Many residents pointed out that the land values listed in their assessments are lower than they were previously, a perplexing finding given the hot real estate market of the last couple of years.

The first thing to understand about the reassessment is that the city started from scratch instead of updating its old valuations. And this time around, the OPA applied an appraisal-industry rule of thumb known as an 80/20 split for determining the value of land under single-family homes and small multi-unit buildings.

That means that the OPA first determined a property’s overall market value, and then applied 20% of it to the land and 80% to the building, or the “improvement,” in appraisal parlance.

For homeowners whose land previously made up more than 20% of their assessed value, the new figures will appear to show that the land value has gone down.

Aros said that the reason for the change to an across-the-board 80/20 split was that the city’s previous approach — a sliding scale based on the building conditions — was confusing for many homeowners.

“That way, if your market value is different than your neighbor’s, you’re going to have a different land allocation, but at least you can see that it’s 20% as opposed to a different land value and a different percentage,” Aros said. “It’s a much more uniform allocation throughout the residential portfolio.”

Why is my neighbor’s house assessed differently than mine?

Property owners often question why apparently similar nearby properties sometimes have significantly different assessments.

Aros said those deviations often have to do with factors that can’t be seen from the outside, such as the internal conditions of a property or permits obtained by its owner. It’s also possible that unlicensed improvements result in inaccurate assessments.

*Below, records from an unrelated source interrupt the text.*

-- ==== Sys2Proof/Laws/PerInstr.lean ====
section
/-! SUPPORT. Statements for all instructions, one lemma per constructor. -/

namespace Sys2Proof.Laws.OpBit

/-- An instruction's request carries the `op` value that spec/opcode_table.json fixes for its row (match under mask 0x1). -/
def Statement : Instr → Prop
  | .encode data unused => opField (Sys2Proof.encode (.encode data unused)) = false
  | .verify data code => opField (Sys2Proof.encode (.verify data code)) = true

theorem encode (data : Word) (unused : Code) : Statement (.encode data unused) := by
  simp [Statement, Sys2Proof.encode, opField_append]

theorem verify (data : Word) (code : Code) : Statement (.verify data code) := by
  simp [Statement, Sys2Proof.encode, opField_append]

end Sys2Proof.Laws.OpBit
end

But Aros said that if owners are confident their valuations are too high compared with their neighbors’, they should appeal their assessments with the Board of Revision of Taxes. The deadline to file an appeal is Oct. 3.

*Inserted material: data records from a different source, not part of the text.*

/-- The loop over a masked word is the loop over the places that the mask has. -/
theorem parityLoop_and (n : Nat) (v k : Word) :
    parityLoop n (v &&& k) = ((List.range n).filter k.getLsbD).foldl (fun p i => p ^^ v.getLsbD i) false := by
  induction n with
  | zero => rfl
  | succ n ih =>
    rw [parityLoop, ih, List.range_succ, List.filter_append, List.foldl_append, BitVec.getLsbD_and]
    cases h : k.getLsbD n <;> simp [h]

theorem xorLinear_parity64_and (k : Word) : XorLinear fun v : Word => BitVec.ofBool (parity64 (v &&& k)) := fun a b => by
  simp [parity64_and_xor]

/-- The parity under a mask that is not 0 is 1 for half of all words. -/
theorem card_parity64_and {k : Word} (hk : k ≠ 0#64) :
    Nat.card { data : Word // parity64 (data &&& k) = true } = 2 ^ 63 := by
  obtain ⟨i, hi⟩ : ∃ i : Fin 64, k.getLsbD i.val = true := by
    by_contra! hnone
    refine hk (BitVec.eq_of_getLsbD_eq fun i hi => ?_)
    simpa using hnone ⟨i, hi⟩
  have hsurj := (xorLinear_parity64_and k).surjective (g := fun _ => 1#64 <<< i.val) fun b => by
    rw [parity64_oneBit_and, hi, Subsingleton.elim b 0]
    rfl
  have hhalf : 2 ^ 1 * Nat.card { data : Word // parity64 (data &&& k) = true } = 2 ^ 64 := by
    simpa only [BitVec.ofBool_eq_iff_eq] using (xorLinear_parity64_and k).card_fiber_mul hsurj (BitVec.ofBool true)
  omega

/-! ### The Hamming Encoder (R54) -/

theorem coverageBit_xor (j : Fin 6) (a b : Word) (m : MaskTable) :
    coverageBit j (a ^^^ b) m = (coverageBit j a m ^^ coverageBit j b m) :=
  parity64_and_xor a b m[j]

/-- Hamming bit `j` below 6 is the parity under `MASK[j]` (R54). -/
theorem getLsbD_hamming7 (data : Word) (m : MaskTable) (j : Fin 6) :
    (hamming7 data m).getLsbD j.val = coverageBit j data m := by
  simp only [hamming7, BitVec.getLsbD_append]
  fin_cases j <;> simp

/-- A Hamming field is its six coverage bits and its raw bit. -/
theorem hamming_ext {x y : Hamming} (hcoverage : ∀ j : Fin 6, x.getLsbD j.val = y.getLsbD j.val)
    (hraw : x.getLsbD 6 = y.getLsbD 6) : x = y := by
  apply BitVec.eq_of_getLsbD_eq
  intro j hj
  rcases Nat.lt_succ_iff_lt_or_eq.mp hj with h | rfl
  · exact hcoverage ⟨j, h⟩
  · exact hraw

theorem hamming7_xor (a b : Word) (m : MaskTable) : hamming7 (a ^^^ b) m = hamming7 a m ^^^ hamming7 b m := by
  refine hamming_ext (fun j => ?_) ?_
  · simp only [BitVec.getLsbD_xor, getLsbD_hamming7, coverageBit_xor]
  · simp only [BitVec.getLsbD_xor, getLsbD_hamming7_six]

theorem xorLinear_hamming7 (m : MaskTable) : XorLinear fun data => hamming7 data m := fun a b => hamming7_xor a b m

/-- Bit `k` of a column says whether `MASK[k]` has the column's bit (R61). -/
theorem getLsbD_column (i : Fin 64) (m : MaskTable) (k : Fin 6) : (column i m).getLsbD k.val = m[k].getLsbD i.val := by
  rw [column, getLsbD_hamming7]
  exact parity64_oneBit_and i m[k]

theorem column_top : column 63 = 0x40#7 := by
  decide

/-- The columns below 63 in closed form (R58). -/
theorem column_eq_not {i : Fin 64} (hi : i.val < 63) : column i = (~~~ (BitVec.ofNat 6 i.val)).setWidth 7 := by
  refine hamming_ext (fun k => ?_) ?_
  · have hk : k.val < 7 := by omega
    rw [getLsbD_column, getLsbD_maskTable_eq_not, BitVec.getLsbD_setWidth, decide_eq_true hk, Bool.true_and]
  · have hne : i.val ≠ 63 := Nat.ne_of_lt hi
    rw [column, getLsbD_hamming7_six, oneBit, getLsbD_oneBit, decide_eq_false hne, BitVec.getLsbD_setWidth,
      BitVec.getLsbD_of_ge (~~~ (BitVec.ofNat 6 i.val)) 6 (Nat.le_refl 6), Bool.and_false]

theorem not_index_eq_sub : ∀ i : Fin 64, (~~~ (BitVec.ofNat 6 i.val)).setWidth 7 = BitVec.ofNat 7 (63 - i.val) := by
  decide

/-- The columns are distinct: each holds its bit's membership in the masks. -/
theorem column_injective {i j : Fin 64} (h : column i = column j) : i = j := by
  refine eq_of_maskTable_membership_eq fun k => ?_
  rw [← getLsbD_column, ← getLsbD_column, h]

theorem column_ne_zero (i : Fin 64) : column i ≠ 0#7 := by
  intro h
  rcases Nat.lt_or_ge i.val 63 with hi | hi
  · obtain ⟨k, hk⟩ := exists_mask_of_lt_top hi
    rw [← getLsbD_column, h, BitVec.getLsbD_zero] at hk
    exact Bool.false_ne_true hk
  · obtain rfl : i = 63 := by omega
    exact absurd (column_top.symm.trans h) (by decide)

/-- Settles O9: bit by bit; column 63, which a change of `data[63]` adds, has no coverage bit. -/
theorem hammingBitsAreTheCoverageParities : Obligations.HammingBitsAreTheCoverageParities := by
  unfold Obligations.HammingBitsAreTheCoverageParities
  refine ⟨fun data => ⟨getLsbD_hamming7 data maskTable, getLsbD_hamming7_six data maskTable, ?_⟩,
    by decide, by decide, by decide, by decide⟩
  have htop : (hamming7 (1#64 <<< 63)).extractLsb' 0 6 = 0#6 := by decide
  rw [hamming7_xor, BitVec.extractLsb'_xor, htop, BitVec.xor_zero]

/-- Settles O11: the loop under `MASK[j]` runs over the places the mask has, which are the indices with bit `j` clear. -/
theorem hammingBitsInClosedForm : Obligations.HammingBitsInClosedForm := by
  unfold Obligations.HammingBitsInClosedForm
  refine fun data => ⟨fun j => ?_, getLsbD_hamming7_six data maskTable⟩
  have hplaces : (List.range 64).filter maskTable[j].getLsbD = (List.range 63).filter fun i => !i.testBit j.val := by
    rw [List.range_succ, List.filter_append, List.filter_singleton, maskTable_excludes_top]
    refine (List.append_nil _).trans (List.filter_congr fun i hi => ?_)
    exact getLsbD_maskTable j ⟨i, by have := List.mem_range.mp hi; omega⟩
  rw [getLsbD_hamming7, coverageBit, parity64_eq_parityLoop, parityLoop_and, hplaces]

/-! ### The SECDED Composer (R55) -/

theorem globalParity_xor (a b : Word) (g h : Hamming) :
    globalParity (a ^^^ b) (g ^^^ h) = (globalParity a g ^^ globalParity b h) := by
  simp only [globalParity, BitVec.setWidth_xor, parity64_xor, Bool.xor_assoc, Bool.xor_left_comm (parity64 b)]

theorem secdedEncode_xor (a b : Word) (m : MaskTable) :
    secdedEncode (a ^^^ b) m = secdedEncode a m ^^^ secdedEncode b m := by
  rw [secdedEncode, hamming7_xor, globalParity_xor, ← BitVec.ofBool_xor_ofBool]
  exact BitVec.xor_append.symm

theorem xorLinear_secdedEncode (m : MaskTable) : XorLinear fun data => secdedEncode data m :=
  fun a b => secdedEncode_xor a b m

/-- Settles O12: each of the three from the ones it is made of. -/
theorem encodingIsLinearOverXor : Obligations.EncodingIsLinearOverXor :=
  ⟨fun a b => ⟨parity64_xor a b, hamming7_xor a b maskTable, secdedEncode_xor a b maskTable⟩,
    parity64_zero, (xorLinear_hamming7 maskTable).map_zero, (xorLinear_secdedEncode maskTable).map_zero⟩

theorem secdedEncode_oneBit (i : Fin 64) (m : MaskTable) :
    secdedEncode (1#64 <<< i.val) m = column i m ++ BitVec.ofBool (true ^^ parity64 ((column i m).setWidth 64)) := by
  rw [secdedEncode, globalParity, parity64_oneBit, column, oneBit]

/-- Settles O13: the columns bit by bit from the mask table, the two sums by linearity (`XorLinear.eq_xorOverBits`). -/
theorem columnsOfThePayloadBits : Obligations.ColumnsOfThePayloadBits := by
  unfold Obligations.ColumnsOfThePayloadBits
  exact ⟨fun i hi => ⟨(column_eq_not hi).trans (not_index_eq_sub i), column_eq_not hi⟩, column_top, column_ne_zero,
    fun i j => column_injective, fun i k => (getLsbD_column i maskTable k).symm,
    (xorLinear_hamming7 maskTable).eq_xorOverBits, (xorLinear_secdedEncode maskTable).eq_xorOverBits,
    fun i => secdedEncode_oneBit i maskTable, by decide, by decide, by decide, by decide, by decide, by decide, by decide⟩

/-- The code has the parity of the word: the Hamming field's parity occurs in the global parity too and cancels (R59). -/
theorem popcountOdd_secdedEncode (data : Word) (m : MaskTable) : popcountOdd (secdedEncode data m) = parity64 data := by
  rw [secdedEncode, popcountOdd_append, popcountOdd_ofBool, globalParity, parity64_setWidth (by decide),
    Bool.xor_left_comm, Bool.xor_self, Bool.xor_false]

/-- Settles O14, by `popcountOdd_secdedEncode`. -/
theorem codeParityEqualsDataParity : Obligations.CodeParityEqualsDataParity := by
  unfold Obligations.CodeParityEqualsDataParity
  intro data
  have hparity := popcountOdd_secdedEncode data maskTable
  refine ⟨hparity, ?_⟩
  rw [parity64_eq_popcountOdd, popcountOdd, popcountOdd, decide_eq_decide] at hparity
  omega

/-- Settles O6: the response is `secdedEncode data`, by `execEncode_eq`; the rule's values are seven codes. -/
theorem encodeReturnsTheSecdedCode : Obligations.EncodeReturnsTheSecdedCode := by
  unfold Obligations.EncodeReturnsTheSecdedCode
  refine ⟨fun data unused s => ⟨secdedEncode data, execEncode_eq data unused s, BitVec.extractLsb'_append_eq_left,
    getLsbD_secdedEncode_zero data maskTable⟩, fun x hx unused s => ?_⟩
  have hcode : secdedEncode x.1 = x.2 := by
    revert x
    simp only [List.forall_mem_cons, List.not_mem_nil, false_implies, implies_true]
    decide
  rw [← hcode]
  exact execEncode_eq x.1 unused s

/-! ### Which words have a code (R62) -/

/-- A word whose code is code bit `b` alone: the payload bit that is its twin (R79), and for code bit 0 a sum of R62's eight. -/
def wordOfCodeBit (b : Fin 8) : Word :=
  match twinOfCodeBit b with
  | some i => oneBit i
  | none => ([0, 31, 47, 55, 59, 61, 62] : List (Fin 64)).foldl (fun x i => x ^^^ oneBit i) 0#64

theorem secdedEncode_wordOfCodeBit : ∀ b : Fin 8, secdedEncode (wordOfCodeBit b) = 1#8 <<< b.val := by
  decide

theorem secdedEncode_surjective : Function.Surjective fun data => secdedEncode data :=
  (xorLinear_secdedEncode maskTable).surjective secdedEncode_wordOfCodeBit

» READ MORE: How to appeal your property assessment in Philadelphia

Overall, Aros said that the reassessment has passed muster with statistical tests of its accuracy, and that he believes it is an improvement over the values assigned three years ago.

“With this reassessment, we’ve analyzed several new years’ worth of sales from the last reassessment, and we would expect that these reassessments better reflect current market conditions,” he said. “That would be both from changes in the market and corrections from any values that were not as accurate as they could have been at the time, or that have gotten less accurate since the last reassessment.”

What is the CAMA system?

OPA this year implemented for the first time a Computer-Assisted Mass Appraisal, or CAMA, system.

It’s a major step in the right direction for OPA, and won praise in a recent review of the office by the International Association of Assessment Officers.

But implementing the new system has been rocky, and Aros said there still may be problems that need to be worked out. The city has said that the reasons assessments have been frozen for three years are limitations caused by the coronavirus pandemic and delays involved with launching the system.

“It does take a little bit of time for everybody to get familiar and understand how [the software] works,” Aros said. “So that is a multiyear process, and there is additional functionality that we as a city haven’t used before.”